Turning Red was huge but smaller overall than Encanto after the latter’s 31-day theatrical window. Lightyear bombed with $225 million worldwide from an over/under $200 million budget. Yet, it nabbed 1.3 billion minutes in the first weekend of Disney+ availability, on par with Doctor Strange 2, Shang-Chi and the Legend of the Ten Rings and Turning Red. Whether Disney+ made the movie for theaters or streaming, the movie got made, so the production budget is almost irrelevant. No, I don’t think Disney would have spent much more producing a theatrical Hocus Pocus sequel since the character-specific follow-up wasn’t relying on spectacle. The question is whether the Anne Fletcher-directed sequel would have earned enough in global theatrical earnings to justify whatever was spent (over/under $40 million?) on a theatrical push.

Alleged record-breaking Disney+ streaming viewership does not automatically imply that Hocus Pocus 2 would have been a theatrical hit. Staying at home and making popcorn for the family is a different value proposition than buying five tickets and copious concessions. However, that older audiences can take their kids to the theater as they indulge in generational nostalgia makes it an equation (relatively speaking) closer to Tron: Legacy ($400 million on a $170 million budget) than Blade Runner 2049 ($252 million on a $155 million budget). The Kenny Ortega-directed original was Vudu’s most-rented seasonal Halloween title from at least 2016 to 2020. It was 2020’s biggest Covid-era reissue with $4.8 million domestic. A sequel might pull theatrical grosses large enough to at least cover theatrical marketing expenses.
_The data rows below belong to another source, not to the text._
theorem State.lockShown_shown (s : State) (n : Fin 8) : LockShown n s (s.lockShown n) := by
  have beside {g : Field} (time : g.Apart EQ_STATUS_LOCK_TIME) (count : g.Apart EQ_STATUS_ACQ_COUNT) :
      (s.lockShown n).fld (lineBase n) g =
        ((s.setAcqState n 7).setFlag (lineBase n) EQ_STATUS_LOCKED true).fld (lineBase n) g := by
    rw [State.lockShown, State.fld_setFld_apart _ _ _ time, State.fld_bump_apart _ _ count]
  obtain ⟨tick, trigger⟩ := s.setAcqState_since n 7
  refine ⟨?_, ?_, ?_, ?_⟩
  · rw [State.acqState, beside (by decide) (by decide), State.fld_setFlag_apart _ _ _ (by decide)]
    exact s.setAcqState_acqState n (by decide)
  · rw [State.locked, State.flag, beside (by decide) (by decide), ← State.flag]
    exact State.flag_setFlag_same _ _ _ (by decide) rfl
  · rw [State.lockShown, State.fld_setFld_apart _ _ _ (by decide), State.bump_same _ _ (by decide),
      State.fld_setFlag_apart _ _ _ (by decide), (s.setAcqState_kept n 7).fld (by decide),
      State.fld_setFld_apart _ _ _ (by decide)]
  · rw [State.lockShown, State.setFld_same _ _ (by decide) (satNat_lt 16 _)]
    simp only [State.setFlag_other, tick, trigger]

theorem LockShown.of_fld {u v : State} (h : LockShown n s u) (k : ∀ f : Field, f.off = EQ_STATUS_ACQ_STATE.off →
    v.fld (lineBase n) f = u.fld (lineBase n) f) : LockShown n s v := by
  obtain ⟨state, locked, count, time⟩ := h
  refine ⟨(k EQ_STATUS_ACQ_STATE rfl).trans state, ?_, (k EQ_STATUS_ACQ_COUNT rfl).trans count,
    (k EQ_STATUS_LOCK_TIME rfl).trans time⟩
  rw [State.locked, State.flag, k EQ_STATUS_LOCKED rfl]
  exact locked

theorem State.setInFrame_fld (s : State) (n : Fin 8) (g : Field) : (s.setInFrame n).fld (lineBase n) g =
    ((s.setFlag (lineBase n) FEC_STATUS_IN_FRAME true).setFld (lineBase n) FEC_STATUS_MARKER_MISS 0).fld (lineBase n) g := by
  simp only [State.fld_eq, State.setInFrame, State.modPantry_other, State.modRx_regs]

theorem State.setInFrame_fld_apart (s : State) (n : Fin 8) {g : Field} (h : g.off ≠ FEC_STATUS_IN_FRAME.off) :
    (s.setInFrame n).fld (lineBase n) g = s.fld (lineBase n) g := by
  rw [State.setInFrame_fld, State.fld_setFld_apart (f := FEC_STATUS_MARKER_MISS) _ _ _ (.inl h), State.fld_setFlag_apart _ _ _ (.inl h)]

theorem State.setInFrame_flag (s : State) (n : Fin 8) : (s.setInFrame n).flag (lineBase n) FEC_STATUS_IN_FRAME = true := by
  rw [State.flag, State.setInFrame_fld, State.fld_setFld_apart _ _ _ (by decide), ← State.flag]
  exact s.flag_setFlag_same _ _ (by decide) rfl

/-- The receiver of a lane that has just locked. -/
def LineRx.justLocked (r : LineRx) : LineRx :=
  { r with relockStep := 0, fastFfe := false, markerHist := [], winSeen := 0, winBad := 0, badWindows := 0, berRun := [],
           intCw := 0, intBits := 0 }

/-- The line frame that a lock looks for is there with it. -/
def State.framesAtLock (s : State) (n : Fin 8) : Bool := !s.checking n && s.lineLoop n != 4

/-- A lock up to the words of the lane. -/
def State.lockFramed (s : State) (n : Fin 8) : State :=
  (if s.framesAtLock n then (s.lockShown n).setInFrame n else s.lockShown n).modRx n (·.justLocked)

theorem State.lineLock_kept (s : State) (n : Fin 8) (skew : Nat) : RxKept n (s.lockFramed n) (s.lineLock n skew) := by
  have settled (f : AdcState → AdcState) : RxKept n (s.lockFramed n) (((s.lockFramed n).modAdc n f).unsettle n 0) :=
    ((RxKept.refl n _).modAdc n f).unsettle n 0
  exact RxKept.refreshTrainPos (RxKept.refreshFill (RxKept.joinGroup (.ite ((settled _).lrFollow n true) (settled _)) n _ _)
    n) n

theorem State.lockFramed_fld (s : State) (n : Fin 8) {g : Field} (h : g.off ≠ FEC_STATUS_IN_FRAME.off) :
    (s.lockFramed n).fld (lineBase n) g = (s.lockShown n).fld (lineBase n) g := by
  rw [State.lockFramed, State.modRx_fld]
  split
  · exact State.setInFrame_fld_apart _ n h
  · rfl

theorem State.lineLock_shown (s : State) (n : Fin 8) (skew : Nat) : LockShown n s (s.lineLock n skew) := by
  refine (s.lockShown_shown n).of_fld fun f hf => ?_
  rw [(s.lineLock_kept n skew).fld (by rw [hf]; decide), State.lockFramed_fld _ _ (by rw [hf]; decide)]

theorem State.lineLock_inFrame {skew : Nat} (h : s.framesAtLock n = true) :
    (s.lineLock n skew).flag (lineBase n) FEC_STATUS_IN_FRAME = true := by
  rw [(s.lineLock_kept n skew).flag (by decide), State.lockFramed, if_pos h, State.flag, State.modRx_fld, ← State.flag]
  exact State.setInFrame_flag _ n

theorem State.lineLock_relock (s : State) (n : Fin 8) (skew : Nat) : (s.lineLock n skew).line[n].rx.relockStep = 0 := by
  rw [(s.lineLock_kept n skew).relock, State.lockFramed, State.modRx_same, LineRx.justLocked]

/-- A search that is done writes no register but keeps its alignment (R117). -/
theorem State.keepAlignment_kept (s : State) (n : Fin 8) (f : FrameSearch) : (s.keepAlignment n f).regs = s.regs ∧
    (s.keepAlignment n f).tick = s.tick ∧ (s.keepAlignment n f).line[n].rx.trigger = s.line[n].rx.trigger := by
  unfold State.keepAlignment
  split
  · exact ⟨State.modRx_regs _ _ _, by simp only [State.modRx_other], by rw [State.modRx_same]⟩
  · exact ⟨rfl, rfl, rfl⟩

theorem State.aligned_lock_shown (s : State) (n : Fin 8) (f : FrameSearch) (skew : Nat) :
    LockShown n s ((s.keepAlignment n f).lineLock n skew) := by
  obtain ⟨state, locked, count, time⟩ := (s.keepAlignment n f).lineLock_shown n skew
  obtain ⟨regs, tick, trigger⟩ := s.keepAlignment_kept n f
  rw [State.fld_eq (s := s.keepAlignment n f), regs, ← State.fld_eq] at count
  rw [tick, trigger] at time
  exact ⟨state, locked, count, time⟩

theorem State.aligned_framesAtLock {f : FrameSearch} (checking : s.checking n = false) (loop : s.lineLoop n ≠ 4) :
    (s.keepAlignment n f).framesAtLock n = true := by
  obtain ⟨regs, -, -⟩ := s.keepAlignment_kept n f
  have fld (base : Nat) (g : Field) : (s.keepAlignment n f).fld base g = s.fld base g := by
    rw [State.fld_eq, State.fld_eq, regs]
  have check : (s.keepAlignment n f).checking n = s.checking n := by rw [State.checking, fld, State.checking]
  have loops : (s.keepAlignment n f).lineLoop n = s.lineLoop n := fld _ _
  rw [State.framesAtLock, check, loops, checking]
  simpa using loop

/-! ### No lock (R102) -/

theorem exec_lineAcqStepTimeout (hd : s.noneDue) (los : s.flag (lineBase n) EQ_STATUS_LOS = false)
    (clocks : s.line[n].rx.clocksStopped = false) (lo : 1 ≤ s.acqState n) (hi : s.acqState n ≤ 6) :
    exec (.lineAcqStepTimeout n) s = .next (s.setAcqState n 2) := by
  show execLineAcqStepTimeout n s = _
  rw [execLineAcqStepTimeout, los, clocks, if_pos ⟨lo, hi, by decide, by decide⟩]
  exact s.setAcqState_done n 2 hd

theorem exec_acqFail (signal : s.line[n].rx.signal = true) (locked : s.locked n = false) (st : s.acqState n ≠ 0) :
    exec (.acqFail n) s = .next (s.raise (lineSrc n 0x44) s.line[n].rx.highest).react := by
  show execAcqFail n s = _
  rw [execAcqFail, if_pos ⟨signal, by simp [locked], st⟩, done]

/-- The domain of a receiver's own source is the same for every detail (Table 12-7). -/
theorem State.takes_acqFail (detail : Nat) (h : s.takes (lineSrc n 0x44) 0) : s.takes (lineSrc n 0x44) detail := by
  have domain : srcDomain (lineSrc n 0x44) detail = srcDomain (lineSrc n 0x44) 0 := by
    have group : 0x10 ≤ lineSrc n 0x44 / 256 ∧ lineSrc n 0x44 / 256 < 0x18 := by unfold lineSrc; omega
    unfold srcDomain
    dsimp only
    rw [if_pos group, if_pos group]
  rwa [State.takes, domain]

end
If Hocus Pocus 2 had grossed (offhand) $100 million worldwide from a $40 million ad spend, that would have been $20 million in raw revenue (plus assorted VOD/DVD-related revenue) for a film that Disney was already going to make for essentially no revenue. However, if it was another Zoolander, No. 2 or Zombieland: Double Tap, long-in-gestation sequels that relied on generational nostalgia and then made about as much ($56 million and $123 million) as their cheaper predecessors ($60 million and $102 million), the film might have been tagged as a preemptive whiff for no good cause. It wouldn’t affect the streaming numbers, but that’s still money lost that didn’t need to be spent. That’s probably why Netflix (probably) won’t go wide theatrical on Glass Onion.

I’m inclined to say ‘roll the dice on theatrical every time,’ but it’s not my money. A well-liked (by the fans) Hocus Pocus 2 opening in late September/early October amid a marketplace so starved for kid flicks that DC League of Super Pets has legged out to $91 million from a $23 million opening from late July feels like a likely theatrical success. However, suppose every studio does this with every big-deal streaming title. In that case, the scarcity that would have benefited Hocus Pocus 2 (and should help Lyle Lyle Crocodile this weekend) would not exist. However, the numbers still imply that theatrical release adds value to a title when it arrives on streaming. If the movie is going to get made regardless, why not aim for revenue?

Hocus Pocus 2 (like Hellraiser) arguably already had increased value from being a follow-up to a theatrical cult favorite, so it was primarily about whether the film would have made money in theaters. This isn’t about good and evil or ‘helping theaters,’ since Disney is releasing Black Panther: Wakanda Forever, Strange World and Avatar: The Way of Water in November and December. It’s about treating Hocus Pocus 2 as a theatrical property because such a notion might create additional revenue. Once the mere idea of a theatrically worthy IP going straight to a (non-Netflix) streaming platform is no longer ‘special,’ and in most cases (Batgirl, Rescue Rangers, etc.), we’ve already reached that point, going theatrical may help theaters and streaming. Once again, live together or die alone.